Да-с, война. Между прочим, не забыть бы: в то замечательное во всех отношениях время для меня и моих сограждан терминологический оборот «Вторая мировая война» был непопулярен. Да что там – просто почти не применим. Зато «Великая Отечественная» присутствовал повсеместно. И в числе дворовых детей Победы, принявших от меня солдатские-сержантские-офицерские звания, был я самым настоящим генералом. Привычка к чему очень долго помогала самоутверждаться, а со временем оказалась вредной. Но иных игр (напомню), окромя войны, мы тогда не знали. И мысль о невозможности новой войны весьма огорчала. То есть – как «Почему»? У старших – ордена, погоны, ранения. Биографии. Воспоминания – заслушаешься. И ничего этого для нас судьба не припасла. Почему особого внимания мы не придавали тогда корейской войне, сводки о которой внимательно изучались дома? Бог весть. Может быть – очень далеко? Не было и речи об индо-пакистанском инциденте. Конечно, нам ничего не было известно о приближении… китайско-индийской войны, которой суждено было разразиться только осенью. И мне, сопливому политикану, ещё предстояло внимательно наблюдать за той бойней, убившей и покалечившей там, вдали, сотни тысяч землян. И радоваться полной победе наших друзей-китайцев. Тех самых, которые ещё не изготовили пули для советских бойцов острова Даманский, завизжавших в конце оттепельных наших шестидесятых.

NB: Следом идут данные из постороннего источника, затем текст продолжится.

-- ==== Sys2Proof/Machine/Link.lean ====
section
/-! DEFINITION. The Chaivo link: ports and training (R278, R279), flits (R280 to R284), credits (R285), routing (R288 to R290),
messages (R286, R292, R293), time transfer (R296 to R298), host mode (R299, R300). -/

namespace Sys2Proof.Machine

/-! ## Access -/

/-- A port of the link. -/
def State.linkPort (s : State) (p : Nat) : LinkPort := s.link.ports.get LinkPort.init p
/-- A port of the link changed. -/
def State.modLink (s : State) (p : Nat) (f : LinkPort → LinkPort) : State :=
  { s with link := { s.link with ports := s.link.ports.upd LinkPort.init p f } }
/-- A port counter of Table 11-8 raised: 0 sent, 1 received, 2 CRC failed, 3 header check failed, 4 resends, 5 NAKs sent,
6 unreachable, 7 hop limit, 8 malformed, 9 failovers, 10 entries to DOWN, 11 stomped. -/
def State.linkCount (s : State) (p i n : Nat) : State := s.count 64 (Ob.linkCounter p i) n
/-- Whether a port is UP. -/
def State.linkUp (s : State) (p : Nat) : Bool := s.nat (Ob.linkPortState p) = 2
/-- Whether a port is in host mode. -/
def State.hostMode (s : State) (p : Nat) : Bool := s.on (Ob.portMode p)
/-- This module's address (R287). -/
def State.ownAddress (s : State) : Nat := s.nat Ob.moduleAddress

/-! ## Flits (Tables 11-2 and 11-3) -/

/-- One bit of the header check, polynomial 0x07. -/
def crc8Bit (c : Nat) (b : Bool) : Nat :=
  let x := (c / 128 % 2 = 1) != b
  if x then (c * 2 % 256) ^^^ 7 else c * 2 % 256

/-- CRC-8 over bits [191:8] of a header, most significant first (Table 11-2). -/
def headerCheck (h : Nat) : Nat := ((List.range 184).map (fun i => bitAt h (191 - i))).foldl crc8Bit 0

/-- A header of its fields, with its check. -/
def mkHeader (dest src cls hop units type tag status want a b : Nat) : BitVec 192 :=
  let n := put 174 18 dest + put 156 18 src + put 154 2 cls + put 136 18 hop + put 131 5 units + put 122 6 type + put 110 12 tag
    + put 106 4 status + put 101 5 want + put 64 32 a + put 16 48 b
  BitVec.ofNat 192 (n + headerCheck n)

/-- A field of a header. -/
def hf (h : BitVec 192) (lo w : Nat) : Nat := field h.toNat lo w
/-- Destination of a header. -/
def hDest (h : BitVec 192) : Nat := hf h 174 18
/-- Source of a header. -/
def hSrc (h : BitVec 192) : Nat := hf h 156 18
/-- Class of a header. -/
def hCls (h : BitVec 192) : Nat := hf h 154 2
/-- Hop count of a header. -/
def hHop (h : BitVec 192) : Nat := hf h 136 18
/-- Payload length in 64-byte units. -/
def hUnits (h : BitVec 192) : Nat := hf h 131 5
/-- Message type. -/
def hType (h : BitVec 192) : Nat := hf h 122 6
/-- Tag. -/
def hTag (h : BitVec 192) : Nat := hf h 110 12
/-- Requested length in 64-byte units. -/
def hWant (h : BitVec 192) : Nat := hf h 101 5
/-- Field A. -/
def hA (h : BitVec 192) : Nat := hf h 64 32
/-- Field B. -/
def hB (h : BitVec 192) : Nat := hf h 16 48

/-- A header with its hop count replaced and its check made anew. -/
def withHop (h : BitVec 192) (hop : Nat) : BitVec 192 :=
  let n := h.toNat - put 136 18 (hHop h) - h.toNat % 256 + put 136 18 hop
  BitVec.ofNat 192 (n + headerCheck n)

/-- The bytes of a header, least significant first (R8; log entry 37). -/
def headerBytes (h : BitVec 192) : List Byte := leBytes 24 h.toNat

/-- The CRC-32 of a flit (R282). -/
def flitCrc (f : Flit) : Nat := crc32 (headerBytes f.header ++ f.payload)

/-- The class of a message type, none for a reserved type (Table 11-5). -/
def typeClass (t : Nat) : Option Nat :=
  if t = 1 ∨ t = 2 ∨ t = 4 then some 2
  else if t = 3 then some 3
  else if 5 ≤ t ∧ t ≤ 8 then some 1
  else if t = 9 ∨ t = 0x10 ∨ t = 0x11 ∨ t = 0x20 ∨ t = 0x21 ∨ t = 0x22 then some 0
  else none

/-- Whether a type is link-local (Table 11-5). -/
def linkLocal (t : Nat) : Bool := t == 0x20 || t == 0x21 || t == 0x22

/-- Whether a type is a request answered on refusal (R290). -/
def answered (t : Nat) : Bool := t == 1 || t == 2 || t == 4

/-- Whether R286 discards a flit for its header: reserved type, wrong class, a reserved field that is not zero. -/
def flitMalformed (h : BitVec 192) : Bool :=
  let t := hType h
  typeClass t ≠ some (hCls h) || hf h 128 3 ≠ 0 || hf h 96 5 ≠ 0 || hf h 8 8 ≠ 0 || decide (16 < hUnits h)
    || (t ≠ 8 && hf h 106 4 ≠ 0) || (t ≠ 1 && t ≠ 4 && hWant h ≠ 0)
    || ((t == 1 || t == 2 || t == 3 || t == 5 || t == 6 || t == 0x10 || t == 0x11 || t == 0x22) && hA h ≠ 0)
    || ((t == 1 || t == 2 || t == 3) && hB h % 64 ≠ 0)
    || ((t == 4 || t == 5 || t == 6 || t == 7 || t == 8) && hB h ≠ 0)
    || (t == 9 && decide (16384 ≤ hA h)) || (t == 0x20 && (decide (4 ≤ hA h) || decide (2 ^ 18 ≤ hB h)))
    || (t == 0x21 && decide (2 ^ 30 ≤ hA h)) || (t == 8 && decide (2 ^ 18 ≤ hA h)) || (t == 7 && field (hA h) 3 5 ≠ 0)

/-- Whether the payload and requested lengths are those of the type (Table 11-5). -/
def lengthsOk (h : BitVec 192) : Bool :=
  let t := hType h
  let u := hUnits h
  if t = 2 ∨ t = 3 ∨ t = 5 then decide (1 ≤ u ∧ u ≤ 16)
  else if t = 7 then decide (u ≤ 16)
  else u = 0 && (if t = 1 ∨ t = 4 then decide (1 ≤ hWant h ∧ hWant h ≤ 16) else true)

/-! ## Sending (R284, R285) -/

/-- Credits of the receive buffers by class (Table 11-5a). -/
def fullCredits : List Nat := [128, 1024, 512, 1024]

/-- Credits a flit costs. -/
def flitCost (f : Flit) : Nat := 1 + hUnits f.header

/-- Bytes of a flit on the wire. -/
def wireBytes (f : Flit) : Nat := 32 + 64 * hUnits f.header

/-- Whether a port can send a flit now: credits of its class, and room in the 64 KiB retry buffer. -/
def canSend (l : LinkPort) (f : Flit) : Bool :=
  decide (flitCost f ≤ nth 0 l.credits (hCls f.header)) &&
    decide (sumNat (l.retry.map (fun x => wireBytes x.flit)) + wireBytes f ≤ 65536)

/-- The flit of a class that goes next: the inputs are served in turn, each in its order (R285). -/
def headOf (l : LinkPort) (c : Nat) : Option QueuedFlit :=
  (List.range 5).findSome? (fun i => l.queue.find? (fun q => q.input == (nth 0 l.turn c + 1 + i) % 5 && hCls q.flit.header == c))

/-- The class whose flit goes next: one that has waited 16 flits, else the lowest that can go (R285). -/
def nextClass (l : LinkPort) : Option Nat :=
  let ready := fun (c : Nat) => match headOf l c with
    | some q => canSend l q.flit
    | none => false
  match (List.range 4).find? (fun c => ready c && decide (16 ≤ nth 0 l.waited c)) with
  | some c => some c
  | none => (List.range 4).find? ready

/-- The first element that satisfies a test, and the list without it. -/
def takeFirst {α : Type} (f : α → Bool) : List α → Option (α × List α)
  | [] => none
  | x :: l => if f x then some (x, l) else (takeFirst f l).map (fun r => (r.1, x :: r.2))

/-- Credits returned with a trailer: the first class that owes some, at most 31 (Table 11-3). -/
def trailerCredits (l : LinkPort) : Nat × Nat :=
  match (List.range 4).find? (fun c => 0 < nth 0 l.owed c) with
  | some c => (c, min 31 (nth 0 l.owed c))
  | none => (0, 0)

/-- The last good sequence number received. -/
def lastGood (l : LinkPort) : Nat := (l.expected + 4095) % 4096

/-- A flit sent: numbered, kept for retry, its trailer with acknowledgement and credits (R282, R284). -/
def sendOne (now : Nat) (l : LinkPort) (f : Flit) : LinkPort :=
  let c := trailerCredits l
  let tr := BitVec.ofNat 64 (put 32 32 (flitCrc f) + put 20 12 l.nextSeq + put 8 12 (lastGood l) + put 7 1 (bnat l.nakDue)
    + put 5 2 c.1 + put 0 5 c.2)
  let cls := hCls f.header
  { l with nextSeq := (l.nextSeq + 1) % 4096, retry := l.retry ++ [⟨l.nextSeq, f, tr, 0, now⟩],
           credits := setNth l.credits cls (nth 0 l.credits cls - flitCost f), unacked := false, nakDue := false,
           owed := setNth l.owed c.1 (nth 0 l.owed c.1 - c.2),
           waited := (List.range 4).map (fun k => if k = cls then 0 else if l.queue.any (fun g => hCls g.flit.header == k) then nth 0 l.waited k + 1 else 0) }

/-- Waiting flits sent as far as credits and the retry buffer go; returns them. -/
def pumpPort (now : Nat) : Nat → LinkPort → LinkPort × List QueuedFlit
  | 0, l => (l, [])
  | n + 1, l =>
    match nextClass l with
    | none => (l, [])
    | some c =>
      match takeFirst (fun q => headOf l c == some q) l.queue with
      | none => (l, [])
      | some (q, rest) =>
        let r := pumpPort now n (sendOne now { l with queue := rest, turn := setNth l.turn c q.input } q.flit)
        (r.1, q :: r.2)

/-- The place of a flit in the buffer of the port it came by is free, and its credits are owed back (R285). -/
def State.freeBuffer (s : State) (input : Nat) (h : BitVec 192) : State :=
  if input < 4 ∧ s.linkUp input then
    s.modLink input (fun l => { l with owed := setNth l.owed (hCls h) (nth 0 l.owed (hCls h) + 1 + hUnits h) })
  else s

/-- The Ethernet frame of a flit sent in host mode, without its FCS: to Host MAC, or while that is 0 to the sender of the last valid frame,
from Port MAC, EtherType 0x88B5, the flit padded to the minimum (R299). -/
def State.hostFrame (s : State) (p : Nat) (x : SentFlit) : List Byte :=
  let mac := fun (n : Nat) => (leBytes 6 n).reverse
  let dest := if s.nat (Ob.hostMac p) = 0 then (s.linkPort p).learned else s.nat (Ob.hostMac p)
  let flit := headerBytes x.flit.header ++ x.flit.payload ++ leBytes 8 x.trailer.toNat
  mac dest ++ mac (s.nat (Ob.portMac p)) ++ [0x88, 0xB5] ++ padTo (max 46 flit.length) flit

/-- An UP port sends what it can (R285). -/
def State.pump (s : State) (p : Nat) : State :=
  if !s.linkUp p then s
  else
    let l := s.linkPort p
    let r := pumpPort s.time (l.queue.length + 1) l
    let frame := match s.hostMode p && r.2 != [], r.1.retry.getLast? with
      | true, some x => s.hostFrame p x
      | _, _ => l.frame
    let s1 := s.modLink p (fun _ => { r.1 with frame := frame })
    if r.2 = [] then s1
    else r.2.foldl (fun s q => s.freeBuffer q.input q.flit.header) ((s1.linkCount p 0 r.2.length).progress (66 + p) r.2.length)

/-- A flit put among those that wait at a port. -/
def State.enqueueFlit (s : State) (p : Nat) (q : QueuedFlit) : State :=
  (s.modLink p (fun l => { l with queue := l.queue ++ [q] })).pump p

/-! ## Routing (R289, R290) -/

/-- An entry of the active copy of a map; the default discards (R288). -/
def mapEntry (m : Option (List Byte)) (i : Nat) : Nat :=
  match m with
  | some bs => leAt bs (2 * i) 2
  | none => 0x003F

Господи, кому из нас это могло явиться в голову, если даже Генштаб, Главразведупр, Главполитупр и Минобороны СССР о подобном не догадывались. Что возьмёшь с дворового генерала. Но радовалось сердечко информации о вручении академику Льву Ландау Нобелевской премии по физике. Сказано было: «За пионерские (!) работы в области конденсированного состояния жидкого гелия. Ну, или что-то в этом роде. Хотя по Одессе ходили слухи, что торжественный акт вручения этой премии состоялся в больничной палате, где лауреат уже почти пришел в себя после автокатастрофы – великие наши хирурги собрали его буквально по кусочкам. И вроде бы при ответной речи академик поглядел на золотую медаль и буркнул под нос: «Обделаться можно!» (выразился он, конечно, грубее). Русскоязычные присутствующие расхохотались. Иностранцы попросили перевести. И отсюда пошло: «Как говорил академик Ландау…» — дальше по тексту.
Генерал-майор с детства (вы помните?), он (Я) и в шестидесятых не прерывал эту игру, ещё не посвященный в компенсационную теорию функционального воображения. До его встречи с идеями Эвальда Ильенкова оставались годы и годы. Но что-то не сдувало с плеч воображаемых парчовых погон, видимых только мне и моей команде. Затянувшееся детство? Незрелость? Или неистребимая тяга к свободе и предощущение её возможности только в воображении? Пожалуй. Но интерес к политике и вообще к событиям мира были истинно генеральские. Таковой была и уверенность в том, что где-то очень высоко, на самом верху самой лучшей в мире страны, компетентнейшие генералы вершат наши судьбы и информируют таких, как я, о самом главном и существенном. Конечно, и тогдашние компетентные наши инстанции (о ненаших нечего и толковать), располагали другими информациями о происходящем, могущие крайне заинтересовать моего негероического героя. Но до статуса товаров широкого потребления этим материалам предстояло томиться под определенными грифами спецхрана.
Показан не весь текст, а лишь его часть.